Many genetic disorders, including
cystic fibrosis, sickle cell anemia, and muscular dystrophy, have been linked to
specific mutations within the human genome. Offspring inherit half of their
chromosomes from their biological mother and half of their chromosomes from their
biological father, as shown in the diagram. If one of the parents’ genomes
contains an allele or mutation that is associated with a disease, which is
represented on the green chromosome in the diagram, the allele or mutation may be
passed down to their offspring. When this occurs, as shown in child
two, the offspring may be born with the disease. They could also be healthy at birth
but be at an increased risk of getting the disease later in life.

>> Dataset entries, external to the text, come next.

/-- A slot of several holders has one fewer. -/
theorem HeldSlot.released_shared {h : HeldSlot} (hh : 1 < h.holders) :
    h.released h.number = some { h with holders := h.holders - 1 } :=
  (if_pos rfl).trans (if_neg (Nat.not_le.mpr hh))

/-- A marker is recorded with the local time of the part (R94). -/
theorem Part.recordMarker_at {p : Part} {now : LocalTime} (ht : p.localTime = now) (z : ZoneId) (n : Nat) (b : Block) :
    p.recordMarker z n b =
      if b.mark = true then
        (p.setZone z { p.zone z with lastMarker := some ⟨b.stream, b.sequence, now⟩, lastMarkerSlot := some n }).raise
          .marker (.zone z)
      else p := by
  subst ht; rfl

section
variable {p : Part} {n : Nat} {h : HeldSlot} (hf : p.pool.find n = some h) (z : ZoneId)
include hf

theorem Part.playedMain_held :
    let counted := p.tally (.zone z .blocksPlayed)
    p.playedMain z n =
      ((counted.setZone z { counted.zone z with lastFinal := h.block.final }).recordMarker z n h.block).release n := by
  simp only [Part.playedMain, hf]

theorem Part.playedOverlay_held : p.playedOverlay z n = (p.recordMarker z n h.block).release n := by
  simp only [Part.playedOverlay, hf]

end

/-- Settles O37: a release maps the slot found under its number; an entry that leaves as played is found; the play-out and the
late drops are written out as they stand. -/
theorem releaseLowersTheHolderCount : Obligations.ReleaseLowersTheHolderCount := by
  refine ⟨fun pool n h hl hf => ⟨fun hlast => ?_, fun hshared => ?_, fun m hm => ?_⟩, fun p z n h hf => ?_, fun p z pos => ?_⟩
  · obtain rfl := BlockPool.find_number hf
    rw [BlockPool.find_release_of_nodup hl, hf, Option.bind_some, HeldSlot.released_last hlast]
  · obtain rfl := BlockPool.find_number hf
    rw [BlockPool.find_release_of_nodup hl, hf, Option.bind_some, HeldSlot.released_shared hshared]
  · rw [BlockPool.find_release_of_nodup hl]
    cases hm' : pool.find m with
    | none => rfl
    | some k => exact HeldSlot.released_ne (fun hk => hm ((BlockPool.find_number hm').symm.trans hk))
  · intro marked counted
    have htime : (counted.setZone z { counted.zone z with lastFinal := h.block.final }).localTime = p.localTime :=
      p.localTime_tally _
    exact ⟨(Part.playedMain_held hf z).trans (congrArg (Part.release · n) (Part.recordMarker_at htime z n h.block)),
      Part.playedOverlay_held hf z⟩
  · exact ⟨rfl, rfl, rfl, rfl, rfl⟩

end Sys2Proof.Machine
end

section
/-! PROOFS. The statements of the family of chapter 6 and of the frames of chapter 7: the empty queues of zones at rest (O58) and
the reset (O60), ZFLU (O38), ZDIS (O41), ZSTP and every entry into IDLE (O43), and the output frames before the start (O47) and
after it (O48). -/

namespace Sys2Proof.Machine

/-! ### The queues of zones at rest (O58), and the reset (O60) -/

theorem Part.restingZonesEmpty_reset (mode : LinkMode) (divisor : Byte) (selected : Bool) :
    (Part.reset mode divisor selected).RestingZonesEmpty := (Part.queueLaw_reset mode divisor selected).resting

/-- Everything a step is made of keeps the queues of zones at rest empty. -/
theorem Part.keptRestingZonesEmpty : Kept Part.RestingZonesEmpty where
  effect := PartEffect.restingZonesEmpty
  link := fun _ _ h => h
  reset := Part.restingZonesEmpty_reset
  time := fun _ h => h

/-- A zone that is off refuses every block at the first check (R80). -/
theorem BlockPool.judge_off {x : Zone} (hx : x.Off) (pool : BlockPool) (t : Target) (b : Block) :
    pool.judge x t b = .zoneOff := if_pos (x.off_iff.mpr hx)

/-- Settles O58: every step is made of effects, writes of the link and resets, and each of these keeps R98; a zone at rest is
off. -/
theorem restingZonesStayEmpty : Obligations.RestingZonesStayEmpty :=
  ⟨Part.keptRestingZonesEmpty.keptByStep, fun pool _ t b hx => BlockPool.judge_off (hx.imp_right Or.inl) pool t b,
    Part.restingZonesEmpty_reset⟩

/-- Settles O60: the reset keeps the level of nCS, high in `State.reset`, and every record it leaves is that of its chapter. -/
theorem resetIsWithinLimits : Obligations.ResetIsWithinLimits := by
  refine ⟨rfl, ?_, fun mode divisor selected => ⟨Part.reset_withinCapacities mode divisor selected,
    Part.restingZonesEmpty_reset mode divisor selected, fun z => ?_, fun d => ?_⟩⟩
  · rw [exec_pinReset, Part.strapReset_low]
    rfl
  · rw [Part.zone_reset]
    rfl
  · cases d <;> rfl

Studying the human genome can help
scientists determine the specific mutations that are associated with heritable
diseases. For example, we now know that the
genetic basis of cystic fibrosis is a mutation in the so-called CFTR gene. It can also help them establish
particular alleles that increase the risk of other diseases, as is the case with
Alzheimer’s disease.
Research has shown that having one
or two copies of the 𝜀 four allele of the APOE gene increases a person’s risk of
developing Alzheimer’s disease later in life. Individuals that are considering
having children may choose to have genetic screenings to test for the presence of
such mutations and alleles.
Now let’s return to our
question. The word “best” tells us that more
than one of the answer options could be correct. But we need to find the one that
most completely and accurately explains why an epidemiologist might want to study
the human genome. After reviewing the connection
between particular genetic mutations and alleles and inherited diseases, we can see
that option (D) gives the best explanation. An epidemiologist might want to
study the human genome to determine what genes in humans can cause disease.